*TASK REQUIREMENTS*:
Restate word for word the lines of the material below, from the line with "absent table. -/" to the line with "s.launch := by cases i <;> rfl", both lines included, and no others.

[[ DATA FOR PROCESSING open ]]

-- ==== Sys2Proof/Laws/Ops.lean ====
section
/-! SUPPORT. What each shared operation can do, said once, and what an instruction and a step can do. -/
namespace Sys2Proof.Machine

/-- A register after a register write. -/
theorem readReg_writeReg (s : State) (r q : Reg) (x : Dword) :
    (s.writeReg r x).readReg q = if q = r then x else s.readReg q := by
  simp only [State.readReg, State.writeReg, Fin.getElem_fin, Vector.getElem_set, eq_comm, Fin.ext_iff]

/-- Which registers hold a value after a register write. -/
theorem holdsValue_writeReg (s : State) (r q : Reg) (x : Dword) :
    (s.writeReg r x).holdsValue q = if q = r then true else s.holdsValue q := by
  simp only [State.holdsValue, State.writeReg, Fin.getElem_fin, Vector.getElem_set, eq_comm, Fin.ext_iff]

/-- Which registers hold a value after a write-back. -/
theorem holdsValue_writeBack (s : State) (r q : Reg) (ea : Addr) :
    (writeBack r ea s).holdsValue q = if q = r then true else s.holdsValue q :=
  holdsValue_writeReg s r q _

/-- A register after a write-back. -/
theorem readReg_writeBack (s : State) (r q : Reg) (ea : Addr) :
    (writeBack r ea s).readReg q = if q = r then ea.setWidth 64 else s.readReg q :=
  readReg_writeReg s r q _

theorem inText_eq_true {l : Launch} {a : Nat} :
    inText l a = true ↔ l.textBase ≤ a ∧ a < textStop l := by
  simp [inText]

/-- A half word touches the text where its first or its second byte lies in it. -/
theorem touchesText_two (l : Launch) (a : Nat) :
    touchesText l a 2 = (inText l a || inText l (a + 1)) := by
  simp [touchesText]

/-- An access that does not touch the text has no byte in it. -/
theorem inText_of_not_touchesText {l : Launch} {a n k : Nat} (h : touchesText l a n = false)
    (hk : k < n) : inText l (a + k) = false := by
  induction n with
  | zero => omega
  | succ n ih =>
    simp only [touchesText, Bool.or_eq_false_iff] at h
    rcases Nat.lt_succ_iff_lt_or_eq.1 hk with hk | rfl
    · exact ih h.1 hk
    · exact h.2

/-- The checks of a store answer a next state exactly where the store is accepted. -/
theorem guardStore_eq_next {ea : Addr} {s t u : State} :
    guardStore ea s t = .next u ↔ StoreAccepted ea s ∧ t = u := by
  unfold guardStore StoreAccepted
  split
  · simp_all
  · split
    · simp_all
    · split
      · simp_all
      · split
        · simp_all
        · simp_all

/-- The check of the form answers a next state exactly where the form is allowed and the rest does. -/
theorem guardForm_eq_next {ra : Reg} {s u : State} {k : Result} :
    guardForm ra s k = .next u ↔
      (ra ≠ 0 ∨ s.launch.invalidFormPolicy = .snapshot) ∧ k = .next u := by
  unfold guardForm
  cases h : s.launch.invalidFormPolicy <;> by_cases h0 : ra = 0 <;> simp [h0]

/-- The check of the registers read answers a next state exactly where all hold values and the rest does. -/
theorem guardRegs_eq_next {rs : List Reg} {s u : State} {k : Result} :
    guardRegs rs s k = .next u ↔ (∀ r ∈ rs, s.holdsValue r = true) ∧ k = .next u := by
  unfold guardRegs
  split <;> simp_all

/-- The reservations left by `invalidateGranule`. -/
theorem mem_invalidateGranule {g : Nat} {b : ReservationTable} {r : Reservation} :
    r ∈ (invalidateGranule g b).active ↔ r ∈ b.active ∧ r.granule ≠ g := by
  simp [invalidateGranule]

@[simp] theorem invalidateGranule_enabled (g : Nat) (b : ReservationTable) :
    (invalidateGranule g b).enabled = b.enabled := rfl

theorem invalidateGranule_sublist (g : Nat) (b : ReservationTable) :
    (invalidateGranule g b).active.Sublist b.active := List.filter_sublist

@[simp] theorem invalidateForWrite_enabled (l : Launch) (second : Bool) (ea : Addr)
    (b : ReservationTable) : (invalidateForWrite l second ea b).enabled = b.enabled := by
  cases second <;> rfl

theorem invalidateForWrite_sublist (l : Launch) (second : Bool) (ea : Addr) (b : ReservationTable) :
    (invalidateForWrite l second ea b).active.Sublist b.active := by
  cases second
  · exact invalidateGranule_sublist _ _
  · exact (invalidateGranule_sublist _ _).trans (invalidateGranule_sublist _ _)

/-- The reservations left by `invalidate_for_write`. -/
theorem mem_invalidateForWrite {l : Launch} {second : Bool} {ea : Addr} {b : ReservationTable}
    {r : Reservation} : r ∈ (invalidateForWrite l second ea b).active ↔
      r ∈ b.active ∧ r.granule ≠ granuleOf l ea.toNat ∧
        ¬ (second = true ∧ r.granule = granuleOf l (ea.toNat + 1)) := by
  cases second <;> simp [invalidateForWrite, mem_invalidateGranule, and_assoc]

/-- The reservation step on an absent table. -/
theorem reservationsAfter_none {ea : Addr} {s : State} (h : s.reservationTable = none) :
    reservationsAfter ea s = none := by simp [reservationsAfter, h]

/-- The reservation step on a table that is present. -/
theorem reservationsAfter_some {ea : Addr} {s : State} {b : ReservationTable}
    (h : s.reservationTable = some b) : reservationsAfter ea s =
      some (if tableActs b then invalidateForWrite s.launch (removesSecond ea s) ea b else b) := by
  simp [reservationsAfter, h]

/-- The state an instruction leaves where it goes through (the actions of 20_memory.md R43 in order). -/
def storeState (i : Instr) (s : State) : State :=
  let ea := storeAddress i s
  let stored := storeHalfword ea (halfwordOf (sourceReg i) s) s
  match updatedReg i with
  | none => advancePc stored
  | some ra => advancePc (writeBack ra ea stored)

/-- Everything an instruction can do when it answers a next state, and when it does. -/
theorem exec_eq_next {i : Instr} {s t : State} :
    exec i s = .next t ↔ PassesChecks i s ∧ storeState i s = t := by
  cases i <;>
    simp [exec, execSth, execSthu, execSthux, execSthx, guardStore_eq_next, guardForm_eq_next,
      guardRegs_eq_next, storeState, storeAddress, sourceReg, updatedReg, PassesChecks, FormAllowed,
      RegistersHeld, registersRead, Instr.wellFormed, and_assoc]

section
variable (i : Instr) (s : State)

@[simp] theorem storeState_pc : (storeState i s).pc = s.pc + 4 := by cases i <;> rfl
@[simp] theorem storeState_mem : (storeState i s).mem =
    s.mem.memWrite (storeAddress i s).toNat 2 (halfwordOf (sourceReg i) s) := by cases i <;> rfl
@[simp] theorem storeState_reservationTable :
    (storeState i s).reservationTable = reservationsAfter (storeAddress i s) s := by cases i <;> rfl
@[simp] theorem storeState_xer : (storeState i s).xer = s.xer := by cases i <;> rfl
@[simp] theorem storeState_freeCount :
    (storeState i s).freeCount = freeCountAfter (storeAddress i s) s := by cases i <;> rfl
@[simp] theorem storeState_launch : (storeState i s).launch = s.launch := by cases i <;> rfl

/-- A register after an instruction that goes through. -/
theorem storeState_readReg (q : Reg) : (storeState i s).readReg q =
    if updatedReg i = some q then (storeAddress i s).setWidth 64 else s.readReg q := by
  cases i <;>
    simp [storeState, updatedReg, storeAddress, readReg_writeBack, eq_comm]

/-- No instruction that goes through gives or takes a register its value: the one it writes it has read. -/
theorem storeState_holdsValue {i : Instr} {s : State} (h : RegistersHeld i s) (q : Reg) :
    (storeState i s).holdsValue q = s.holdsValue q := by
  cases i with
  | sth rs d ra => rfl
  | sthx rs ra rb => rfl
  | sthu rs d ra =>
    have hr : s.holdsValue ra = true := h ra (by simp [registersRead])
    by_cases hq : q = ra <;> simp [storeState, updatedReg, holdsValue_writeBack, hq, hr]
  | sthux rs ra rb =>
    have hr : s.holdsValue ra = true := h ra (by simp [registersRead])
    by_cases hq : q = ra <;> simp [storeState, updatedReg, holdsValue_writeBack, hq, hr]

end

/-- Everything a step can do when it answers a next state: it fetched a word that decodes, and ran it. -/
theorem step_eq_next {s t : State} :
    step s = .next t ↔ ∃ w i, Fetches s w ∧ decode w = .ok i ∧ exec i s = .next t := by
  unfold step fetchAndRun Fetches Final
  split
  · simp_all
  · split
    · simp_all
    · split
      · simp_all
      · rename_i h1 h2 h3
        cases hw : fetchWord s with
        | none => simp
        | some w => cases hd : decode w <;> simp_all

end Sys2Proof.Machine
end

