/-- The address of `sthx` with one register in RA and RB: twice its low 32 bits, but for r0, which is read
through RB alone (40_store_halfword.md R64, R72). -/
theorem storeAddress_sthx_self (rs x : Reg) (s : State) : storeAddress (.sthx rs x x) s
    = if x = 0 then (s.readReg 0).setWidth 32 else 2 * (s.readReg x).setWidth 32 := by
  rw [storeAddress_sthx]
  by_cases hx : x = 0
  · subst hx
    simp [effectiveAddress]
  · rw [if_neg hx, if_neg hx, effectiveAddress_self]

/-- The address of `sthux` with one register in RA and RB: twice its low 32 bits (40_store_halfword.md R72). -/
theorem storeAddress_sthux_self (rs x : Reg) (s : State) :
    storeAddress (.sthux rs x x) s = 2 * (s.readReg x).setWidth 32 :=
  effectiveAddress_self (s.readReg x)

/-- Settles O25: each clause is `exec_update` or `exec_without_update` at the address of that form; in
`sthux rX, rA, rX` the repeated register is not the one updated unless rX is rA. -/
theorem sameRegisterInTwoFieldsReadsOldValue : Obligations.SameRegisterInTwoFieldsReadsOldValue := by
  intro x rs ra rb d s
  refine ⟨exec_update rfl rfl, exec_update rfl rfl, exec_update rfl (storeAddress_sthux_self rs x s),
    fun hpass => ?_, exec_without_update rfl (storeAddress_sthx_self rs x s),
    exec_without_update rfl (storeAddress_sthx x x rb s),
    exec_without_update rfl (storeAddress_sthx x ra x s), exec_without_update rfl rfl⟩
  obtain ⟨t, hexec, hstored, hbase⟩ := exec_update rfl (storeAddress_sthux x ra x s) hpass
  refine ⟨t, hexec, hstored, hbase, fun hne => readReg_of_exec_not_updated hexec ?_⟩
  rw [updatedReg, Ne, Option.some_inj]
  exact hne.symm

end Sys2Proof.Machine

/-! ## The decoder's answers, one by one, and the fields of a word -/
namespace Sys2Proof

section
variable {w p q : Word}

/-- A word that matches an X row has OPCD 31, so it matches no D row (30_encoding.md R55). -/
theorem and_maskD_of_and_maskX (h : w &&& 0xFC0007FF#32 = p) :
    w &&& 0xFC000000#32 = p &&& 0xFC000000#32 := by
  rw [← h, BitVec.and_assoc]
  rfl

/-- A word that matches a D row has another OPCD than 31, so it matches no X row (30_encoding.md R55). -/
theorem and_maskX_ne_of_and_maskD (h : w &&& 0xFC000000#32 = q) (hpq : q ≠ p &&& 0xFC000000#32) :
    w &&& 0xFC0007FF#32 ≠ p :=
  fun hX => hpq (h.symm.trans (and_maskD_of_and_maskX hX))

end

/-- For each answer of the decoder, the words that get it, and with which operands (30_encoding.md R55 to
R59): what `decode_cases` says, read from the answer to the word. -/
structure DecodeAnswers (w : Word) : Prop where
  sth {rs : Reg} {d : BitVec 16} {ra : Reg} : decode w = .ok (.sth rs d ra) ↔
    w &&& 0xFC000000#32 = 0xB0000000#32 ∧ fieldRS w = rs ∧ fieldD w = d ∧ fieldRA w = ra
  sthu {rs : Reg} {d : BitVec 16} {ra : Reg} : decode w = .ok (.sthu rs d ra) ↔
    w &&& 0xFC000000#32 = 0xB4000000#32 ∧ fieldRS w = rs ∧ fieldD w = d ∧ fieldRA w = ra
  sthux {rs ra rb : Reg} : decode w = .ok (.sthux rs ra rb) ↔
    w &&& 0xFC0007FF#32 = 0x7C00036E#32 ∧ fieldRS w = rs ∧ fieldRA w = ra ∧ fieldRB w = rb
  sthx {rs ra rb : Reg} : decode w = .ok (.sthx rs ra rb) ↔
    w &&& 0xFC0007FF#32 = 0x7C00032E#32 ∧ fieldRS w = rs ∧ fieldRA w = ra ∧ fieldRB w = rb
  reservedBitSet : decode w = .error .reservedBitSet ↔
    w &&& 0xFC0007FF#32 = 0x7C00036F#32 ∨ w &&& 0xFC0007FF#32 = 0x7C00032F#32
  notInScope : decode w = .error .notInScope ↔
    w &&& 0xFC000000#32 ≠ 0xB0000000#32 ∧ w &&& 0xFC000000#32 ≠ 0xB4000000#32 ∧
      w &&& 0xFC0007FF#32 ≠ 0x7C00036E#32 ∧ w &&& 0xFC0007FF#32 ≠ 0x7C00032E#32 ∧
      w &&& 0xFC0007FF#32 ≠ 0x7C00036F#32 ∧ w &&& 0xFC0007FF#32 ≠ 0x7C00032F#32

/-- The answers exclude each other: a D row gives the word another OPCD than an X row, and two rows with one
mask have different patterns. -/
theorem decodeAnswers (w : Word) : DecodeAnswers w := by
  rcases decode_cases w with ⟨h, hd⟩ | ⟨h, hd⟩ | ⟨h, hd⟩ | ⟨h, hd⟩ | ⟨h | h, hd⟩ |
    ⟨hsth, hsthu, hsthux, hsthx, hsthux', hsthx', hd⟩
  case inl | inr.inl => constructor <;> simp [hd, h, and_maskX_ne_of_and_maskD h]
  case inr.inr.inr.inr.inr => constructor <;> simp [hd, hsth, hsthu, hsthux, hsthx, hsthux', hsthx']
  all_goals constructor <;> simp [hd, h, and_maskD_of_and_maskX h]

end Sys2Proof

/-! ## Decode and encode agree -/
namespace Sys2Proof

/-- A register field has five bits, so its number is that of the bits (30_encoding.md R51). -/
theorem regField_val (w : Word) (lo : Nat) : (regField w lo).val = (w.extractLsb' lo 5).toNat :=
  Nat.mod_eq_of_lt (w.extractLsb' lo 5).isLt
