-- ==== Sys2Proof/Syntax.lean ====
section
/-!
DEFINITION. The commands of the BM2, one constructor per row of spec/opcode_table.json, in the table's order. In a core row
`u` is the unit (logical core, or 25,600 + k for control processor k) and `p` the predicate that the slot names (R85); the
remaining operands are the fields of the instruction. In a device row the operands say what reaches the block: the master,
the unit it happens at, and what the world outside the model contributes (a pin, a measurement, an answer of a host).
-/
namespace Sys2Proof
open Sys2Proof

/-! ### Operand types of device commands -/

/-- Where an operation on a messaging block comes from: an access in flight, a write of host `p` to a BAR2 port (`good`: of
the size and alignment of R378), a request of another module (module × 8 + group, its tag) under R361. -/
inductive OpFrom where
  | req (tag : Nat)
  /-- A Memory Write of host `p` at a BAR2 offset (R378). -/
  | bar2 (p off : Nat) (data : List Byte)
  | remote (mod rtag i : Nat) (v : W64)
  deriving DecidableEq, Repr

/-- Where a submission to a queue comes from (R374). -/
inductive SubmitFrom where
  | req (tag : Nat)
  | bar2 (p off : Nat) (data : List Byte)
  deriving DecidableEq, Repr

/-- A read or write of a lock: by an instruction in flight, or by a master through CSR space. -/
inductive LockFrom where
  | req (tag : Nat)
  | csr (m : Master) (i : Nat)
  deriving DecidableEq, Repr

/-- Outcomes of a Page Request (R296). -/
inductive PageResp where
  | success | invalid | failure
  deriving DecidableEq, Repr

/-- How a burst is read (R386): at once; after 1 or 2 good retries; not at all, its check word inverted or its retries failed. -/
inductive Burst where
  | good
  | retried (n : Nat)
  | failed (inverted : Bool)
  deriving DecidableEq, Repr

/-- How the bursts of one stripe operation fare (R386), by channel 8i + l: reads, those not named being good, and the channels whose
package reports a write as received in error three times. -/
structure Bursts where
  reads : List (Nat × Burst)
  lost  : List Nat
  deriving DecidableEq, Repr

/-- A request at an LMC: part `part` of this module's request `tag`; request `rtag` of another module; the host read that has
waited longest but `i`. -/
inductive LmcReq where
  | own (tag part : Nat)
  | remote (mod rtag : Nat)
  | host (i : Nat)
  deriving DecidableEq, Repr

/-- What a host reads of its port's configuration space (R462, R463): identification, what a capability offers, what is set. -/
inductive CfgReg where
  | vendorId | deviceId | revisionId | classCode | subVendorId | subsystemId | serialNumber
  | payloadOffered | readSizeOffered | tagBits | nonPosted | aspmOffered | timeoutRanges | rrsVisible
  | powerStates | pme | msixVectors | headerLog | bar4Sizes | bar0Size | bar2Size
  | invalidateDepth | pageAligned | pageCapacity | pasid | doeMailboxes
  | payload | readSize | aspm | power | bme | msixEn | funcMask | ats | pri | pageAlloc | pageStopped | bar4
  | aer (uncorrectable : Bool)
  | aerMask (uncorrectable : Bool)
  deriving DecidableEq, Repr

/-- A host's accesses to its port's configuration space, and to BAR2 where no other command of the table carries them (R463–R465,
R474; log 109). -/
inductive HostCfg where
  | bme (on : Bool)
  | msixEn (on : Bool)
  | funcMask (on : Bool)
  | ats (on : Bool)
  | pri (on : Bool)
  /-- BAR4 resized to 2^`log` bytes. -/
  | bar4 (log : Nat)
  /-- An MSI-X table entry; masked when `mask`. -/
  | vector (vec addr data : Nat) (mask : Bool)
  /-- Power state D3hot, or D0. -/
  | power (d3hot : Bool)
  /-- ASPM L1 enabled. -/
  | aspm (on : Bool)
  /-- Max_Payload_Size and Max_Read_Request_Size in bytes. -/
  | payload (n : Nat)
  | readSize (n : Nat)
  /-- The allocation of outstanding Page Requests (R296). -/
  | pageAlloc (n : Nat)
  /-- An AER internal-error status bit is cleared, or its mask set. -/
  | aerClear (uncorrectable : Bool)
  | aerMask (uncorrectable on : Bool)
  /-- A configuration read. -/
  | read (r : CfgReg)
  /-- A Memory Read of `n` bytes at a BAR2 offset, `b`: how the LPDDR5X bursts of a load-window read fares. -/
  | bar2Read (off n : Nat) (b : Bursts)
  deriving DecidableEq, Repr

/-- The answer of another module to a request (R501): data with the offsets of its poisoned words, a status, a code with no
data. -/
inductive RemoteAns where
  | data (d : List Byte) (bad : List Nat)
  | status (v : Nat)
  | failed (code : Nat)
  /-- A WAIT found the waiter pool full (R359). -/
  | full
  deriving DecidableEq, Repr

/-- What PACKET_FORWARD moves: the next flit of the port's own traffic; or the header of a packet whose other hops no command lists,
which passes the port whole (log 111): a part of an access, the answer to it, the oldest trace record of a probe. -/
inductive Passing where
  | flit
  | req (tag part : Nat)
  | ans (tag part : Nat)
  | record (p : Nat)
  deriving DecidableEq, Repr

/-- A packet that comes in over Cyust: an answer to a request of this module; a read or write of local LPDDR5X by module
`mod` (group × 64 + module) with its tag; a packet for another module. -/
inductive PktIn where
  | answer (tag part : Nat) (a : RemoteAns)
  /-- A read or write of local LPDDR5X, with its stamp. -/
  | read (mod rtag off n stamp : Nat)
  | write (mod rtag off stamp : Nat) (d : List Byte) (bad : List Nat)
  /-- A packet for another module: its VC, stamp, DETOUR, flits. -/
  | transit (dst vc stamp : Nat) (detour : Bool) (flits : List (BitVec 256))
  /-- A waiter record of module `mod` (module × 8 + group) and its request is withdrawn (R360). -/
  | withdraw (mod rtag : Nat)
  deriving DecidableEq, Repr

/-- Blocks that a receiver sees, as 2-bit header and byte 0 of the payload (R485, R486); none: no signal. -/
abbrev Heads := Option (List (Nat × Nat))

/-- What a CREDIT block returns (R486): flits of a VC and dateline class, or bytes of a stream of module `mod`. -/
inductive CreditIn where
  | packet (vc cls n : Nat)
  | stream (mod rlink bytes : Nat)
  deriving DecidableEq, Repr

/-- What a port has measured since its last delay measurement (R484, R492, R494): lane, eye height and width, corrected
symbols or loopback differences. -/
structure LaneFig where
  lane   : Nat
  eyeH   : Nat
  eyeW   : Nat
  symErr : Nat
  deriving DecidableEq, Repr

[[ DATA FOR PROCESSING closed ]]

*SOLVED PROBLEM*:
/-- The reservation step on an absent table. -/
theorem reservationsAfter_none {ea : Addr} {s : State} (h : s.reservationTable = none) :
    reservationsAfter ea s = none := by simp [reservationsAfter, h]

/-- The reservation step on a table that is present. -/
theorem reservationsAfter_some {ea : Addr} {s : State} {b : ReservationTable}
    (h : s.reservationTable = some b) : reservationsAfter ea s =
      some (if tableActs b then invalidateForWrite s.launch (removesSecond ea s) ea b else b) := by
  simp [reservationsAfter, h]

/-- The state an instruction leaves where it goes through (the actions of 20_memory.md R43 in order). -/
def storeState (i : Instr) (s : State) : State :=
  let ea := storeAddress i s
  let stored := storeHalfword ea (halfwordOf (sourceReg i) s) s
  match updatedReg i with
  | none => advancePc stored
  | some ra => advancePc (writeBack ra ea stored)

/-- Everything an instruction can do when it answers a next state, and when it does. -/
theorem exec_eq_next {i : Instr} {s t : State} :
    exec i s = .next t ↔ PassesChecks i s ∧ storeState i s = t := by
  cases i <;>
    simp [exec, execSth, execSthu, execSthux, execSthx, guardStore_eq_next, guardForm_eq_next,
      guardRegs_eq_next, storeState, storeAddress, sourceReg, updatedReg, PassesChecks, FormAllowed,
      RegistersHeld, registersRead, Instr.wellFormed, and_assoc]

section
variable (i : Instr) (s : State)

@[simp] theorem storeState_pc : (storeState i s).pc = s.pc + 4 := by cases i <;> rfl
@[simp] theorem storeState_mem : (storeState i s).mem =
    s.mem.memWrite (storeAddress i s).toNat 2 (halfwordOf (sourceReg i) s) := by cases i <;> rfl
@[simp] theorem storeState_reservationTable :
    (storeState i s).reservationTable = reservationsAfter (storeAddress i s) s := by cases i <;> rfl
@[simp] theorem storeState_xer : (storeState i s).xer = s.xer := by cases i <;> rfl
@[simp] theorem storeState_freeCount :
    (storeState i s).freeCount = freeCountAfter (storeAddress i s) s := by cases i <;> rfl
@[simp] theorem storeState_launch : (storeState i s).launch = s.launch := by cases i <;> rfl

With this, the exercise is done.